Sent from my HTC One M9 using Mountain Buzz mobile app


----------



## swiftwater15 (Feb 23, 2009)

That was supposed to be tough water not tap water, damn voice recognition

Sent from my HTC One M9 using Mountain Buzz mobile app


----------



## evL_MT (May 8, 2015)

thepudgeman said:


> What purpose do these serve?


Who knows? I personally would never have anything dangling in the water off of my Cat or Round Boat. But, I have seen this as well.


----------



## CB Rob (Feb 13, 2010)

The streamers are all about being able to hold onto your boat in hectic situations. 

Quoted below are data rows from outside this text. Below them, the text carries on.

/-- Step 9: it waits for the spare-core moves that step 8 required, and below 5 °C for the die to heat itself (R449). -/
def State.stepCal (s : State) (o : StartObs) : State :=
  if !s.flt.moving.isEmpty || decide (o.temp < 5) then s
  else
    let s1 := s.startCores o.temp o.cals (List.range 128)
    { s1 with pwr := { s1.pwr with startStep := 10 } }

/-- Step 10: the table is published, and the boot declared good, which advances the rollback counter (R118, R428). -/
def State.stepGood (s : State) : State :=
  let s1 := s.publish
  { s1 with pwr := { s1.pwr with startStep := 11 },
            sec := { s1.sec with bootGood := true, rollback := if s1.sec.rollback.toNat < s1.fwCopy.svn.toNat then s1.fwCopy.svn
                                                               else s1.sec.rollback } }

/-- Step 11: READY. -/
def State.stepReady (s : State) : State :=
  let s1 := { s with pwr := { s.pwr with startStep := 0 } }
  let s2 := { s1 with pwr := { s1.pwr with supply := s1.supplyOf false (s1.pwr.supply == Supply.ovWarn) } }
  (s2.setState .ready).drain

/-- STARTUP_STEP: the step in progress completes; a brace holds it (R392). -/
def execStartupStep (o : StartObs) (s : State) : Host.Outcome State Fault Refusal :=
  if s.pwr.braced then .next s
  else
    match s.pwr.startStep with
    | 5 => .next (s.bootWith o.fwOk o.fwOk)
    | 6 => .next (s.stepUtensel o)
    | 7 => .next (s.stepMemory o)
    | 8 => .next (s.stepTests o)
    | 9 => .next (s.stepCal o)
    | 10 => .next s.stepGood
    | 11 => .next s.stepReady
    | _ => .next s

/-- SELF_HEAT_TIMEOUT: 120 s at step 9 without reaching 5 °C. -/
def execSelfHeatTimeout (s : State) : Host.Outcome State Fault Refusal :=
  if s.pwr.startStep = 9 then .next (s.stopStart 9 4) else .next s

/-! ### Resets (R353, R443, R444) -/

/-- MOD_RESET: the main side resets; a stopped start-up is over (R443, R449). -/
def execModReset (s : State) : Host.Outcome State Fault Refusal :=
  if s.pwr.modReset then .next s
  else
    let s1 := ({ s with pwr := { s.pwr with modReset := true } }).railsOff
    .next (s1.raise 0x1009 [])

/-- MOD_RESET_RELEASE: start-up resumes at the input checks, which MAIN_RAIL_ENABLE reports. -/
def execModResetRelease (s : State) : Host.Outcome State Fault Refusal :=
  .next { s with pwr := { s.pwr with modReset := false } }

/-- The function's reset: its rails and passes go, except the admin pair. -/
def State.resetFunction (s : State) : State :=
  s.resetMailbox s.hif.mboxEn

/-- PERST_ASSERT. -/
def execPerstAssert (s : State) : Host.Outcome State Fault Refusal :=
  .next ({ s with hif := { s.hif with perst := true } }).resetFunction

/-- PERST_RELEASE: the link trains; narrower than x8 the function stays in reset (R336, R444). -/
def execPerstRelease (width rate : Nat) (s : State) : Host.Outcome State Fault Refusal :=
  let s1 := { s with hif := { s.hif with perst := false, width := width, rate := rate, held := decide (width < 8) } }
  .next (if width < 8 then s1.raise 0x9103 [wd width, wd rate] else s1)

/-- FUNCTION_LEVEL_RESET: nothing when the host does not reach the function. -/
def execFunctionLevelReset (s : State) : Host.Outcome State Fault Refusal :=
  if s.hostUp then .next s.resetFunction else .next s

end Sys2Proof.Machine
end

I've only had a couple times where they really came in handy. Middle Fork Salmon at real high water, when the eddies are tiny little shoreline eddies. The practice of eddying out, jumping on shore and holding your boat in the eddy is much easier with a nice chunk of strap to grab hold of. 
It's also great for recovering flipped boats in hectic situations. The metal rings on the end of a cat tube are just not enough to hold onto, and unlike a round boat we dont have a perimeter line at the ends of our boat. A 4' strap is an ideal balance of convenience and safety.


----------



## yesimapirate (Oct 18, 2010)

Probability of this happening very often is gotta be uber low, but I had a strap dangling off the back of my round boat on the Rio Grande outside of Creede and the passenger in the back of my boat informed me of a snake that had climbed up said strap on it's way into the boat. Luckily he was not afraid of snakes, and removed the snake.

As far as the thread topic, I see entanglement risk being low vs being an aid in potential swim saving yourself situation. Probably wouldn't go to the effort to set them up unless in big or super technical water.


----------



## Pinned (Apr 19, 2012)

They are typically called "tag lines" and are to help stay you with the boat in the case of a swim. In gnarly water staying with the boat is important.

It also helps launching and landing in swift current when someone on shore can catch you.


----------